/-- Ill-formed commands, one for each check. -/
theorem test_wf_refuses_5 : ([
    .epochTableUpdate 0 49 ⟨0#8, none⟩,
    .bankLoadDone 8 0,
    .bankLoadDone 0 16,
    .bankSwitch 8 0,
    .bankSwitch 0 16,
    .guardEnd 8 0,
    .guardEnd 0 16,
    .integrationWindowEnd 8 0 (List.replicate 128 0) 0 {},
    .integrationWindowEnd 0 16 (List.replicate 128 0) 0 {},
    .integrationWindowEnd 0 0 [] 0 {},
    .windowOutput 8 0,
    .windowOutput 0 16,
    .heaterTick 8 0 0 0,
    .heaterTick 0 16 0 0,
    .tapMonitorTick 8 0 (List.replicate 132 0),
    .tapMonitorTick 0 16 (List.replicate 132 0),
    .tapMonitorTick 0 0 [],
    .rateDetectorTick 8 0 0,
    .rateDetectorTick 0 16 0,
    .thermalResume 8 0 true,
    .thermalResume 0 16 true,
    .lighthouseFault 8 0,
    .lighthouseFault 0 16,
    .lhSwitchoverDone 8 0] : List Instr).all (fun c => !c.wf) = true := by decide +kernel

/-- Ill-formed commands, one for each check. -/
theorem test_wf_refuses_6 : ([
    .lhSwitchoverDone 0 16,
    .fabricLighthouseFault 49,
    .fabricLhResume 49,
    .linkLighthouseFault 8,
    .standbyCheck (.engine 8 0 0) true,
    .standbyCheck (.engine 0 16 0) true,
    .standbyCheck (.engine 0 0 2) true,
    .standbyCheck (.fabric 49 0) true,
    .standbyCheck (.fabric 0 2) true,
    .standbyCheck (.link 8 0) true,
    .standbyCheck (.link 0 2) true,
    .engineReset 8 0,
    .engineReset 0 16,
    .engineResetDone 8 0,
    .engineResetDone 0 16,
    .targetedTestDone (.engine 8 0) ⟨true, [], []⟩,
    .targetedTestDone (.engine 0 0) ⟨false, [128], []⟩,
    .targetedTestDone (.engine 0 0) ⟨false, [], [129]⟩,
    .calibrationTrigger (.engine 0 16) .age,
    .calibrationTrigger (.tile 8 0) .age,
    .calibrationTrigger (.tile 0 144) .age,
    .calibrationTrigger (.router 8) .age,
    .calibrationTrigger (.harbourmaster 2) .age,
    .calibrationTrigger (.fabricRings 49) .age] : List Instr).all (fun c => !c.wf) = true := by decide +kernel

/-- Ill-formed commands, one for each check. -/
theorem test_wf_refuses_7 : ([
    .calibrationTrigger (.fabricLanes 49) .age,
    .calibrationTrigger (.linkLanes 24) .age,
    .calibrationTrigger (.nearLanes 32) .age,
    .calibrationTrigger (.connections 32 0) .age,
    .calibrationTrigger (.connections 0 16) .age,
    .calibrationDone 8 0 [0, 0, 0, 0, 0] ⟨true, [], []⟩,
    .calibrationDone 0 16 [0, 0, 0, 0, 0] ⟨true, [], []⟩,
    .calibrationDone 0 0 [] ⟨true, [], []⟩,
    .calibrationDone 0 0 [0, 0, 0, 0, 0] ⟨false, [128], []⟩,
    .replicaWarning 8 0 0,
    .replicaWarning 0 16 0,
    .stretchRecoveryEnd 8 0 0,
    .stretchRecoveryEnd 0 16 0,
    .recoveryStepdown 8 0 0,
    .recoveryStepdown 0 16 0,
    .stretchLimit 8 0,
    .stretchLimit 0 16,
    .stepUpTimer 8 0,
    .stepUpTimer 0 16,
    .stepChange 8 0,
    .stepChange 0 16,
    .stepHoldEnd 8 0,
    .stepHoldEnd 0 16,
    .meshLoadWindow 8 0] : List Instr).all (fun c => !c.wf) = true := by decide +kernel

/-- Ill-formed commands, one for each check. -/
theorem test_wf_refuses_8 : ([
    .coreSubstitution 8 0,
    .coreSubstitution 0 144,
    .coreSubstitutionDone 8 0 [],
    .coreSubstitutionDone 0 144 [],
    .coreSubstitutionDone 0 0 [262144],
    .stripedFrame 0 0 { lanes := (List.replicate 16 0) },
    .stripedFrame 0 1 { lanes := [] },
    .identityWord 49 0 0 (.marker 0),
    .identityWord 0 1 18 (.marker 0),
    .identityWord 0 1 0 (.frame []),
    .ringLock 49 0 ⟨0, true, 0⟩,
    .ringLock 0 49 ⟨0, true, 0⟩,
    .ringLock 1 1 ⟨0, true, 0⟩,
    .ringLock 0 1 ⟨18, true, 0⟩,
    .ringDarkExpiry 49 0,
    .ringDarkExpiry 0 49,
    .ringDarkExpiry 1 1,
    .retrainingDone 49 0,
    .retrainingDone 0 49,
    .retrainingDone 1 1,
    .laneSleep 49 0,
    .laneSleep 0 49,
    .laneSleep 1 1,
    .fabricLaneBerExceeded 49 0 0,
    .fabricLaneBerExceeded 0 49 0,
    .fabricLaneBerExceeded 1 1 0] : List Instr).all (fun c => !c.wf) = true := by decide +kernel

/-- Ill-formed commands, one for each check. -/
theorem test_wf_refuses_9 : ([
    .fabricLaneBerExceeded 0 1 18,
    .laneMarginTestDone 0 0 0 ⟨64, 0⟩,
    .laneMarginTestDone 0 1 18 ⟨64, 0⟩,
    .nearBundleFrame 32 0 true ⟨0, 0, false, 0, 0, false, true, [], 0, [], 0⟩,
    .nearBundleFrame 0 10 true ⟨0, 0, false, 0, 0, false, true, [], 0, [], 0⟩,
    .nearLaneBerExceeded 32 0 0,
    .nearLaneBerExceeded 0 10 0,
    .nearLaneBerExceeded 0 0 34,
    .refreshOperation 32 0 0,
    .refreshOperation 0 16 0,
    .refreshOperation 0 0 16,
    .refreshGap 32 0 [] ⟨[], []⟩,
    .refreshGap 0 16 [] ⟨[], []⟩,
    .refreshGap 0 0 [9216] ⟨[], []⟩,
    .refreshGap 0 0 [] ⟨[340], []⟩,
    .refreshGap 0 0 [] ⟨[], [⟨16, 0, 0, 0, 0⟩]⟩,
    .refreshGap 0 0 [] ⟨[], [⟨0, 0, 0, 72, 0⟩]⟩,
    .scrub 32 0 0 [],
    .scrub 0 16 0 [],
    .scrub 0 0 16 [],
    .scrub 0 0 0 [{ row := 262144, permanent := true }],
    .scrub 0 0 0 [{ row := 0, permanent := true, sector := 16 }],
    .scrub 0 0 0 [{ row := 0, permanent := true, symbol := 72 }],
    .scrub 0 0 0 [{ row := 0, permanent := true, bit := 8 }],
    .rowBufferWriteback 32 0 0 0,
    .rowBufferWriteback 0 16 0 0,
    .rowBufferWriteback 0 0 16 0,
    .rowBufferWriteback 0 0 0 262144,
    .segmentMoveStart ⟨32, 0, 0⟩] : List Instr).all (fun c => !c.wf) = true := by decide +kernel

/-- Ill-formed commands, one for each check. -/
theorem test_wf_refuses_10 : ([
    .segmentMoveStart ⟨0, 16, 0⟩,
    .segmentMoveStart ⟨0, 0, 1008⟩,
    .segmentHoldAck ⟨0, 0, 0⟩ 49,
    .segmentHoldAck ⟨32, 0, 0⟩ 0,
    .segmentCopyDone ⟨0, 16, 0⟩ ⟨[], []⟩,
    .segmentCopyDone ⟨0, 0, 0⟩ ⟨[65536], []⟩,
    .segmentCopyDone ⟨0, 0, 0⟩ ⟨[], [⟨0, 262144, 0, 0, 0⟩]⟩,
    .segmentRecorded ⟨32, 0, 0⟩,
    .segmentRecorded ⟨0, 16, 0⟩,
    .segmentRecorded ⟨0, 0, 1008⟩,
    .retiredRangeExpiry ⟨32, 0, 0⟩,
    .retiredRangeExpiry ⟨0, 16, 0⟩,
    .retiredRangeExpiry ⟨0, 0, 1008⟩,
    .layerModelTick 32 goodStack,
    .layerModelTick 0 ⟨[], [0, 0, 0, 0], [0, 0, 0, 0], List.replicate 16 0⟩,
    .layerModelTick 0 ⟨List.replicate 16 [], [0, 0, 0, 0], [0, 0, 0, 0], List.replicate 16 0⟩,
    .layerModelTick 0 ⟨List.replicate 16 [0, 0, 0, 0], [], [0, 0, 0, 0], List.replicate 16 0⟩,
    .layerModelTick 0 ⟨List.replicate 16 [0, 0, 0, 0], [0, 0, 0, 0], [], List.replicate 16 0⟩,
    .layerModelTick 0 ⟨List.replicate 16 [0, 0, 0, 0], [0, 0, 0, 0], [0, 0, 0, 0], []⟩,
    .stackSensorSuspect 32 0,
    .stackSensorSuspect 0 72,
    .railFault 32 0,
    .railFault 0 35,
    .crossingTimeout ⟨65536, 0⟩,
    .crossingTimeout ⟨0, 65536⟩,
    .wake 0 [] 0] : List Instr).all (fun c => !c.wf) = true := by decide +kernel

/-- Ill-formed commands, one for each check. -/
theorem test_wf_refuses_11 : ([
    .wake 8 [] 0,
    .wake 1 [8] 0,
    .wake 1 [] 8,
    .limiterTick 8 0,
    .powerCapTick ⟨[⟨8, 0, [], [], []⟩], List.replicate 8 0, [], 0, 0, [], []⟩,
    .powerCapTick ⟨[], [], [], 0, 0, [], []⟩,
    .dieSensorSuspect 0 134,
    .dieSensorSuspect 8 16,
    .dieSensorSuspect 9 0,
    .berthShutdown 8,
    .thermalHoldEnd 8 0,
    .resetReq 9 0#64,
    .vfFlr 0,
    .vfFlr 9,
    .partitionReset 8 0x10,
    .partitionReset 0 0x0F,
    .siteRecovery 49 true,
    .trainingWord 24 { cfgCrc := 0, members := 0, link := 0, pos := 0, part := 0, check := 0, lanes := 32 },
    .trainingWord 0 { cfgCrc := 0, members := 0, link := 32, pos := 0, part := 0, check := 0, lanes := 32 },
    .trainingWord 0 { cfgCrc := 0, members := 0, link := 0, pos := 32, part := 0, check := 0, lanes := 32 },
    .trainingWord 0 { cfgCrc := 0, members := 0, link := 0, pos := 0, part := 0, check := 0, lanes := 35 },
    .trainingWord 0 { cfgCrc := 0, members := 0, link := 0, pos := 0, part := 0, check := 0, lanesBack := 35 },
    .trainingWord 0 { cfgCrc := 0, members := 0, link := 0, pos := 0, part := 0, check := 0, refused := 6 },
    .linkRetrainTimer 24,
    .linkFrame 24 { decodes := true, idle := true, aboveHalf := false },
    .linkFrame 0 { decodes := true, idle := true, aboveHalf := false, units := [0, 0, 0, 0, 0] },
    .linkNoFrame 24] : List Instr).all (fun c => !c.wf) = true := by decide +kernel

* [INSTRUCTIONS TO FOLLOW]: Taking each line of the material above in turn, count those containing the string "layerModelTick". State the number alone.

* [WRITTEN RESPONSE]: 6